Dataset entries
————————
-- ==== Sys2Proof/Machine/Packets.lean ====
section
/-!
DEFINITION. Packets between dies: address zones and homes, link senders, the hub's queues and arbitration, requests
and answers, and what a fenced port answers (02 R37 to R62; 08 R249, R257; 09 R287, R295, R299).
-/
namespace Sys2Proof.Machine

/-! ## Addresses -/

/-- What an address of the 48-bit device space names (08, 09, 12, 14, 18). -/
inductive Zone where
  | direct | frame | stage | ckpt | scratch (die : Nat) | poolCkpt | internal | tiered (tile : Nat) | host
  | ranoa (port : Nat) | none
  deriving DecidableEq, Repr

/-- Units per channel in the mode in force (08 R257). -/
def State.unitsPerCh (s : State) : Nat := if s.memc.active = 1 then 491520 else 524288
/-- Rows in service: W of 08 R257. -/
def State.rowsLeft (s : State) : Nat := s.unitsPerCh - s.memc.maps.length * (s.unitsPerCh / 512)
/-- The end of the HBM range that is backed (08 R251, R257). -/
def State.hbmEnd (s : State) : Nat := s.rowsLeft * 512 * 4096
/-- Base of a pool die's scratch slot (09 R295). -/
def scratchBase (d : Nat) : Nat := 0x010000000000 + d * 0x80000000
/-- Backed bytes of a pool die's scratch; none before the seal and none once it is failed (09 R286, R295, R298). -/
def State.scratchLen (s : State) (d : Nat) : Nat :=
  if !s.glb.sealed || (s.poolOf d).state = 2 then 0 else (8 - (s.poolOf d).active) * 0x10000000
/-- Base of the tiered range (09 R300). -/
def tierBase : Nat := 0x200000000000

/-- The zone of an address. -/
def State.zone (s : State) (a : Nat) : Zone :=
  if a < s.hbmEnd then
    if s.memc.frameBase ≤ a then .frame
    else if s.memc.stageBase ≤ a then .stage
    else if s.memc.ckptBase ≤ a then .ckpt
    else .direct
  else if a < scratchBase 0 then .none
  else if a < scratchBase 4 then
    let d := (a - scratchBase 0) / 0x80000000
    let x := (a - scratchBase 0) % 0x80000000
    if s.scratchLen d ≤ x then .none
    else if d = 3 ∧ s.scratchLen 3 - s.memc.poolCkpt ≤ x then .poolCkpt
    else .scratch d
  else if 0x030000000000 ≤ a ∧ a < 0x030004000000 then .internal
  else if tierBase ≤ a ∧ a < 0x400000000000 then .tiered ((a - tierBase) / 0x100000)
  else if 0x400000000000 ≤ a ∧ a < 0x800000000000 then .host
  else if 0x800000000000 ≤ a ∧ a < 0x1000000000000 then .ranoa ((a - 0x800000000000) / 0x100000000000)
  else .none

/-- Slot c of 08 R249 for a unit number. -/
def unitSlot (u : Nat) : Nat :=
  let w := u / 512
  let h := Nat.xor (Nat.xor (w % 512) ((w / 512) % 512)) (((w / 262144) % 2) * 256)
  Nat.xor (u % 512) h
————————
◆ **ASSIGNMENT**:
When the line with "if !s.glb.sealed ||" is reached in the data above, start copying there, and copy each line exactly until the line with "else if tierBase" has been copied; copy nothing else.

◆ **RESULT FOR THIS TASK**:
  if !s.glb.sealed || (s.poolOf d).state = 2 then 0 else (8 - (s.poolOf d).active) * 0x10000000
/-- Base of the tiered range (09 R300). -/
def tierBase : Nat := 0x200000000000

/-- The zone of an address. -/
def State.zone (s : State) (a : Nat) : Zone :=
  if a < s.hbmEnd then
    if s.memc.frameBase ≤ a then .frame
    else if s.memc.stageBase ≤ a then .stage
    else if s.memc.ckptBase ≤ a then .ckpt
    else .direct
  else if a < scratchBase 0 then .none
  else if a < scratchBase 4 then
    let d := (a - scratchBase 0) / 0x80000000
    let x := (a - scratchBase 0) % 0x80000000
    if s.scratchLen d ≤ x then .none
    else if d = 3 ∧ s.scratchLen 3 - s.memc.poolCkpt ≤ x then .poolCkpt
    else .scratch d
  else if 0x030000000000 ≤ a ∧ a < 0x030004000000 then .internal
  else if tierBase ≤ a ∧ a < 0x400000000000 then .tiered ((a - tierBase) / 0x100000)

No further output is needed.